* WHAT TO WORK ON
Your answer should consist of each line from the data below that contains "rows".

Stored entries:

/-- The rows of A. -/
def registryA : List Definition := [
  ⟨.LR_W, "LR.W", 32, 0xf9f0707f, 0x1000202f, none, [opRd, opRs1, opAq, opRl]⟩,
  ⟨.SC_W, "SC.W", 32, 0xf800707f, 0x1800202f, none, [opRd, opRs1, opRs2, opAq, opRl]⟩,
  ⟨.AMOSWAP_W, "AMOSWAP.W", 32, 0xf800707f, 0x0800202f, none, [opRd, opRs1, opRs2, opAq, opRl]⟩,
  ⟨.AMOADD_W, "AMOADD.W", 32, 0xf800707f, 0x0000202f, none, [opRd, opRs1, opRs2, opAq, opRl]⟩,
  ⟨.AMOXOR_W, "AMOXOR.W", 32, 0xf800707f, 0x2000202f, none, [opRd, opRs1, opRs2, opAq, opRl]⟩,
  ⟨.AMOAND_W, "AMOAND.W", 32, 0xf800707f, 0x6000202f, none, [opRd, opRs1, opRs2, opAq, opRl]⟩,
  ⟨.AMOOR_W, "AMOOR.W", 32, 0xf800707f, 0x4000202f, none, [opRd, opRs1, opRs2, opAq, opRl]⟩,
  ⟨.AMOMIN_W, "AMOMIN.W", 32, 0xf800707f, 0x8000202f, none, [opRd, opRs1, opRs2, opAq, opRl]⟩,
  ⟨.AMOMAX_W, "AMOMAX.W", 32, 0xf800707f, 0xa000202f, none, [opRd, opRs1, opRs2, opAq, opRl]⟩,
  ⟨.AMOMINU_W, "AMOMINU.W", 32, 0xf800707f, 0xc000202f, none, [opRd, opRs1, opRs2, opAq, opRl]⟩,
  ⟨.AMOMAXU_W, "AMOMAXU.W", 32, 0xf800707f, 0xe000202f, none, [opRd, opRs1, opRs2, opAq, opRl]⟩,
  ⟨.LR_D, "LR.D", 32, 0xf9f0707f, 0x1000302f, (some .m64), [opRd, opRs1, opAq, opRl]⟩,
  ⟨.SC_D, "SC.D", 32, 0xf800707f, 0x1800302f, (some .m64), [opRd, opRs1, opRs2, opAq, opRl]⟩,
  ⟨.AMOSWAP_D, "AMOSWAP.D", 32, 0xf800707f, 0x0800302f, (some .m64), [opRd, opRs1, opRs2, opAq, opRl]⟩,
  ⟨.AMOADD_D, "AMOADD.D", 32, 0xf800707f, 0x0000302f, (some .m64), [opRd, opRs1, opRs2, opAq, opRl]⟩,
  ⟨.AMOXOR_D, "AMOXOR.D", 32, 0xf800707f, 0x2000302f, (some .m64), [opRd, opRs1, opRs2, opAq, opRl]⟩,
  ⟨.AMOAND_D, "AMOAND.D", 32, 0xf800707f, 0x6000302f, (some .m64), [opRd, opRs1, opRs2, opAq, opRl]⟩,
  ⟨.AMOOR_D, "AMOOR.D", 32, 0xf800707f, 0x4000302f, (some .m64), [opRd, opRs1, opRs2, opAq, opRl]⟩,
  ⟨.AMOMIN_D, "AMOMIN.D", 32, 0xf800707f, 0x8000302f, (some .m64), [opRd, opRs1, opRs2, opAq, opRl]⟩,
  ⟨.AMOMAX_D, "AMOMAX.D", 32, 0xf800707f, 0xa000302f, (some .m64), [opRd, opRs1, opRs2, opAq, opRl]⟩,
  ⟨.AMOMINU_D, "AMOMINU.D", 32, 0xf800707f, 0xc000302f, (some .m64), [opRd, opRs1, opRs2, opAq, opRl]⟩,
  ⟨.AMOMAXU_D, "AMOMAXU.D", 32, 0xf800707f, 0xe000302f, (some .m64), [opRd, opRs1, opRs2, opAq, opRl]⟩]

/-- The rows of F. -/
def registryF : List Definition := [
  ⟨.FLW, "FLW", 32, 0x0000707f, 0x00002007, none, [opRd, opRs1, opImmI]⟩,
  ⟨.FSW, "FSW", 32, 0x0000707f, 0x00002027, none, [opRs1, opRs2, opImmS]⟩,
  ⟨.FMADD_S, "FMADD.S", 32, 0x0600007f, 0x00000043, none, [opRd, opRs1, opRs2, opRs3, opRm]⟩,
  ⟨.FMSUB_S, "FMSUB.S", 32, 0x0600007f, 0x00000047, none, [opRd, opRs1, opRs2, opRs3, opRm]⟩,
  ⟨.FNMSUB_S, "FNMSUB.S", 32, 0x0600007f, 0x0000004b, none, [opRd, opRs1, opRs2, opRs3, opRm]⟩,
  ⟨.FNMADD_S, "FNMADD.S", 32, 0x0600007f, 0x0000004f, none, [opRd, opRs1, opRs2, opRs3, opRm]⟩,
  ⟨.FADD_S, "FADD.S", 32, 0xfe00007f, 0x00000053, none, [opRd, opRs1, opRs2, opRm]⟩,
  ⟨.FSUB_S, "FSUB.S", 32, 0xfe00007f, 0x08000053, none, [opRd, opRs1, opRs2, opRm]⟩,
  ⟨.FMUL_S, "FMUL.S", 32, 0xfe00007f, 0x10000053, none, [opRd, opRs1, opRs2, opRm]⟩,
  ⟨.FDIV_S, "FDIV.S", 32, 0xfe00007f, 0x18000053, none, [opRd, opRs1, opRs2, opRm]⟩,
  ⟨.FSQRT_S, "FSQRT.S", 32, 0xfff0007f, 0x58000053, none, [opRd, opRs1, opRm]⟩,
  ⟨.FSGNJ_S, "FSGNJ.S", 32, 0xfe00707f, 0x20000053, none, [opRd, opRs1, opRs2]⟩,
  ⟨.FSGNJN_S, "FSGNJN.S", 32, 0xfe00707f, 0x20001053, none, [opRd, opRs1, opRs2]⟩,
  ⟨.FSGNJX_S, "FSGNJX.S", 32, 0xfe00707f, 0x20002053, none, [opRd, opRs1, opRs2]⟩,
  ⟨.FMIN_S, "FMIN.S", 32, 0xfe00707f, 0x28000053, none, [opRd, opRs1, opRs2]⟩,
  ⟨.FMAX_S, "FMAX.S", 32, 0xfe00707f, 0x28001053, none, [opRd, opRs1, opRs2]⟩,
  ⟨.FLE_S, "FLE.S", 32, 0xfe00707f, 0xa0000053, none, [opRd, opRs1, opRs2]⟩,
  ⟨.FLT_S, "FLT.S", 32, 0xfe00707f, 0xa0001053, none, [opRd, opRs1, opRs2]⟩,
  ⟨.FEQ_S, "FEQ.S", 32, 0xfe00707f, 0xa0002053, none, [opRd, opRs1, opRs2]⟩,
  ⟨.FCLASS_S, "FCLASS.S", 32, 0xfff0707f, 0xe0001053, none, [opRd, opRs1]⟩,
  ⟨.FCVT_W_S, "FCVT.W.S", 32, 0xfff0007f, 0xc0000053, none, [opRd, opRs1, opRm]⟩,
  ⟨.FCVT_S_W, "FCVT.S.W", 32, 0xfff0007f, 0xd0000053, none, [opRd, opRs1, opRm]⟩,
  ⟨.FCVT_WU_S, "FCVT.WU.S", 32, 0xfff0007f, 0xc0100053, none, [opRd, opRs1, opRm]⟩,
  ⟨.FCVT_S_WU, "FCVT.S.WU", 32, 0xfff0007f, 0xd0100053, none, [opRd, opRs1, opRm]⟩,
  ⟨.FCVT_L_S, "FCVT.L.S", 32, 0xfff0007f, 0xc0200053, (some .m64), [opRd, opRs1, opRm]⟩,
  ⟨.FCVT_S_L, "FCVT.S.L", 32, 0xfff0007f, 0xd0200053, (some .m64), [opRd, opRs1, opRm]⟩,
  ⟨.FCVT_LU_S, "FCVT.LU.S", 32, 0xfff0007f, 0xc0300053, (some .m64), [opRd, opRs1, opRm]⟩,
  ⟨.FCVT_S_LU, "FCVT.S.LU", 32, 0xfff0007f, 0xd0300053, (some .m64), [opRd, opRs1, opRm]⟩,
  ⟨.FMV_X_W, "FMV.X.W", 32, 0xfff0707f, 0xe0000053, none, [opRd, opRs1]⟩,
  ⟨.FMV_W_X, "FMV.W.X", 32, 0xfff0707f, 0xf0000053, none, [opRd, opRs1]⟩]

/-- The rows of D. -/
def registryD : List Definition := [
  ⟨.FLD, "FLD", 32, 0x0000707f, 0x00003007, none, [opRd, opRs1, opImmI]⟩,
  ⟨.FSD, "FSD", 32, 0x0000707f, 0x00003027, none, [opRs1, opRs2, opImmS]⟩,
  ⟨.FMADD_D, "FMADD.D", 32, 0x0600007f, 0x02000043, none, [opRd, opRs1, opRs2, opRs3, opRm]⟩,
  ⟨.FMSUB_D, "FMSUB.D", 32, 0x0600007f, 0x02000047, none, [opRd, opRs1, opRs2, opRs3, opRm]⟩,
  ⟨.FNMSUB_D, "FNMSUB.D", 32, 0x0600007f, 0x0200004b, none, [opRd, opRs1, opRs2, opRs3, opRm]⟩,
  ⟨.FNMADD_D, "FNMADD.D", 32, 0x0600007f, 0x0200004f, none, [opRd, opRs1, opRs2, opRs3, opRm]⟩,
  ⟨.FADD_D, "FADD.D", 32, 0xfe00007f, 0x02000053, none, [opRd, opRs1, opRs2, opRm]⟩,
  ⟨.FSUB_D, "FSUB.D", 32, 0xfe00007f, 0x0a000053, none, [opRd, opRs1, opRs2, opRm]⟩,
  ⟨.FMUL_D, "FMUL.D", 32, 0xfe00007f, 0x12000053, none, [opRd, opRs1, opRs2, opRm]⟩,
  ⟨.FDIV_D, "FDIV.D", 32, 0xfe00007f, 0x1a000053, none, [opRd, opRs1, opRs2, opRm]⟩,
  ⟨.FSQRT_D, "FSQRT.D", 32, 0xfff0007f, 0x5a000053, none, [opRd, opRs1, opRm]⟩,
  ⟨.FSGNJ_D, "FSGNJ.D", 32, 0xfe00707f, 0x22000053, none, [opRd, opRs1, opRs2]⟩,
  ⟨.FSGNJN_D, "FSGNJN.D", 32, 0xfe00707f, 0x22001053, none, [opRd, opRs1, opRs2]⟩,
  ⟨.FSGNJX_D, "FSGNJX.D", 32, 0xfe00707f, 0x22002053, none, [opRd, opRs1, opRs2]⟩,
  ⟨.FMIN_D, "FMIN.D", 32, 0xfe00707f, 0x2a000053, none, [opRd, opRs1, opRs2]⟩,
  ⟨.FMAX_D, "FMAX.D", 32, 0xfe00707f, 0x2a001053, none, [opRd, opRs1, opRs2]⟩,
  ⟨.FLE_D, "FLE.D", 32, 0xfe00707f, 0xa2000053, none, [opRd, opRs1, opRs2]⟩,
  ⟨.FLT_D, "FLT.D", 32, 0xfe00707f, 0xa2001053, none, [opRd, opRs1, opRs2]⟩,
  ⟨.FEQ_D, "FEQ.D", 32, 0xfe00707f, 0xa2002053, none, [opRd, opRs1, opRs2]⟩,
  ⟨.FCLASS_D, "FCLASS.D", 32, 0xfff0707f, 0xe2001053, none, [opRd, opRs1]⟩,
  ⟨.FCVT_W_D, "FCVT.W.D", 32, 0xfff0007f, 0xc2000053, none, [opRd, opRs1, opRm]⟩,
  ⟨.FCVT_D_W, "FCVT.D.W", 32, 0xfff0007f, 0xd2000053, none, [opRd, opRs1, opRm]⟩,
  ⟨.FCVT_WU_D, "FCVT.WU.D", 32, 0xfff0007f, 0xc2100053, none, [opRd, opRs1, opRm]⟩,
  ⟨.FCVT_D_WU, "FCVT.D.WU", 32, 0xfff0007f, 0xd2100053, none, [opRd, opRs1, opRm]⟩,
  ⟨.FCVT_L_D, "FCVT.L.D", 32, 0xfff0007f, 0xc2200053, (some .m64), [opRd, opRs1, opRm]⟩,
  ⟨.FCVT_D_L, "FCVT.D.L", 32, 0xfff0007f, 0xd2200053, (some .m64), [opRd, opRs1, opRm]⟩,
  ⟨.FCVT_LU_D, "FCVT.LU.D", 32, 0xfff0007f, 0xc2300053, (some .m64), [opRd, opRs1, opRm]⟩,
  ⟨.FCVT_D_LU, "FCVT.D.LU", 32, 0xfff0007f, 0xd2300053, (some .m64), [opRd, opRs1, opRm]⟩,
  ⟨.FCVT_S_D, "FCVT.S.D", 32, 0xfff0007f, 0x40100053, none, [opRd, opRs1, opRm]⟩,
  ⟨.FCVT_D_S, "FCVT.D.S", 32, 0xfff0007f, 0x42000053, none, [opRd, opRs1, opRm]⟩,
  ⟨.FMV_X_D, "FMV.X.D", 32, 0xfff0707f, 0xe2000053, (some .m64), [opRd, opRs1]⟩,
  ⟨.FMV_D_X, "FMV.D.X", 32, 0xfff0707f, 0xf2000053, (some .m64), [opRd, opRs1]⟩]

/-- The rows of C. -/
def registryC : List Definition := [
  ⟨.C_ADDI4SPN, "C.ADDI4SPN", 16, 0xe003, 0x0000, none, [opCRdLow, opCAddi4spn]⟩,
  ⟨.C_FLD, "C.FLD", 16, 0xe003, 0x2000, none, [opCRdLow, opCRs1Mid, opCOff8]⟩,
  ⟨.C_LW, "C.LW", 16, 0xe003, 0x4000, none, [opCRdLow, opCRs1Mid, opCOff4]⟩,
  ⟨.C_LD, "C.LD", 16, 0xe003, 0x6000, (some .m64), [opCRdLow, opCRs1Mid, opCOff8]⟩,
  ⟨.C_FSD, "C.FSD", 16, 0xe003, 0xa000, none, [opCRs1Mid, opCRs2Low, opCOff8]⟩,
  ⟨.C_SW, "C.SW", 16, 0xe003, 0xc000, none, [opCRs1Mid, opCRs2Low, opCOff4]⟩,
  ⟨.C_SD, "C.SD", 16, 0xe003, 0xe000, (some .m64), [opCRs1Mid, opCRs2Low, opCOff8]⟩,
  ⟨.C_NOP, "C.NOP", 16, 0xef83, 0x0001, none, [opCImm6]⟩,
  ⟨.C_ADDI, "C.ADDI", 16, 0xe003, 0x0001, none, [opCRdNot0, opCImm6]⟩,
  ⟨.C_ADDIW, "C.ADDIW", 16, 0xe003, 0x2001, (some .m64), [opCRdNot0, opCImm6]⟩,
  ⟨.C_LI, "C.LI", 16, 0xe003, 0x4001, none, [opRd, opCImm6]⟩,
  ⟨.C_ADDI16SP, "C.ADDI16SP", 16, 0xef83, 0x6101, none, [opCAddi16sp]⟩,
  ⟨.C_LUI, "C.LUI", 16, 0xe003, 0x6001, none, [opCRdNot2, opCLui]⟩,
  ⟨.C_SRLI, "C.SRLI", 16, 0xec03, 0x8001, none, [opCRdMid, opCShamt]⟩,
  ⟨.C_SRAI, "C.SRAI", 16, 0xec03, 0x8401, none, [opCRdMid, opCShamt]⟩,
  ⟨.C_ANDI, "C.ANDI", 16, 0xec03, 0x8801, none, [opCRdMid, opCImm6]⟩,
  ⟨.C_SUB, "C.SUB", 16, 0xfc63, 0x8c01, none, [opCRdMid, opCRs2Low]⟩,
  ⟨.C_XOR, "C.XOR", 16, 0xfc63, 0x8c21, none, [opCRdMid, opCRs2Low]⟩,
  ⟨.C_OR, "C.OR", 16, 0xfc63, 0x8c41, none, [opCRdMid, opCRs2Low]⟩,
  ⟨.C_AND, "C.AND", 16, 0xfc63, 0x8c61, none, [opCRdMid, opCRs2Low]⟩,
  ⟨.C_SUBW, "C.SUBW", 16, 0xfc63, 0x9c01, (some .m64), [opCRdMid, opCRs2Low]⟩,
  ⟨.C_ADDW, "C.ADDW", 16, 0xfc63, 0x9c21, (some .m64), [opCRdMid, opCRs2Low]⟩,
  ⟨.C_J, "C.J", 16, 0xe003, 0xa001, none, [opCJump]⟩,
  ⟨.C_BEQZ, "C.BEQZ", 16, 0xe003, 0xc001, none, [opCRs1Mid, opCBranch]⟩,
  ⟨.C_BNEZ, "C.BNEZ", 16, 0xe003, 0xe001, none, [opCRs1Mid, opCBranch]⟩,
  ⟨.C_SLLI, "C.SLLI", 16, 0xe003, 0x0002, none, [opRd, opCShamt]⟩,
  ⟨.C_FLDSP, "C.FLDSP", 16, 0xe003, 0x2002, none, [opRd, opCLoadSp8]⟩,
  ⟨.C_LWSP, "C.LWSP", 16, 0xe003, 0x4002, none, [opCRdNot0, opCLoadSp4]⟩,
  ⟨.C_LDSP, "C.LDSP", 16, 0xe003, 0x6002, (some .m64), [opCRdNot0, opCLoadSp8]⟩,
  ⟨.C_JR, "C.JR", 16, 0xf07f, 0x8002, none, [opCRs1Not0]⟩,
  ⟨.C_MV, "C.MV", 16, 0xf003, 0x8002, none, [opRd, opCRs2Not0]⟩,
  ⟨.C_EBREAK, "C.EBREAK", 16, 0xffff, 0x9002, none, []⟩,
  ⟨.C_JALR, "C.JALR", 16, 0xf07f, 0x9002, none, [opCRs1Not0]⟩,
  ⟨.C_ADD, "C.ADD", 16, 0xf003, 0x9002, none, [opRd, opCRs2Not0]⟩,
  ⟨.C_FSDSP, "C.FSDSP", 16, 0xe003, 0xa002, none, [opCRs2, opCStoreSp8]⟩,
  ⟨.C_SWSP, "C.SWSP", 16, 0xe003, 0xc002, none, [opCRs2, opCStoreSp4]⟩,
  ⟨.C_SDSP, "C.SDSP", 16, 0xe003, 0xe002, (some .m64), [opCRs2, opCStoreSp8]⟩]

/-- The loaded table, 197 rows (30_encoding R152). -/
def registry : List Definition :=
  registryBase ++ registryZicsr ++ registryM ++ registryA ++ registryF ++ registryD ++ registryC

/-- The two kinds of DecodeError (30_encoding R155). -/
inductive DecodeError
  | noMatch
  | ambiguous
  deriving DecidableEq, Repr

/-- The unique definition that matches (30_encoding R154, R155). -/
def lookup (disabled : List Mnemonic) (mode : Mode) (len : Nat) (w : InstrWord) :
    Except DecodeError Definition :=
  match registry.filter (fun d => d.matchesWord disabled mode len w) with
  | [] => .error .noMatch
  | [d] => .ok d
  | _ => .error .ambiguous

* REPLY TO THE TASK
/-- The rows of A. -/
/-- The rows of F. -/
/-- The rows of D. -/
/-- The rows of C. -/
/-- The loaded table, 197 rows (30_encoding R152). -/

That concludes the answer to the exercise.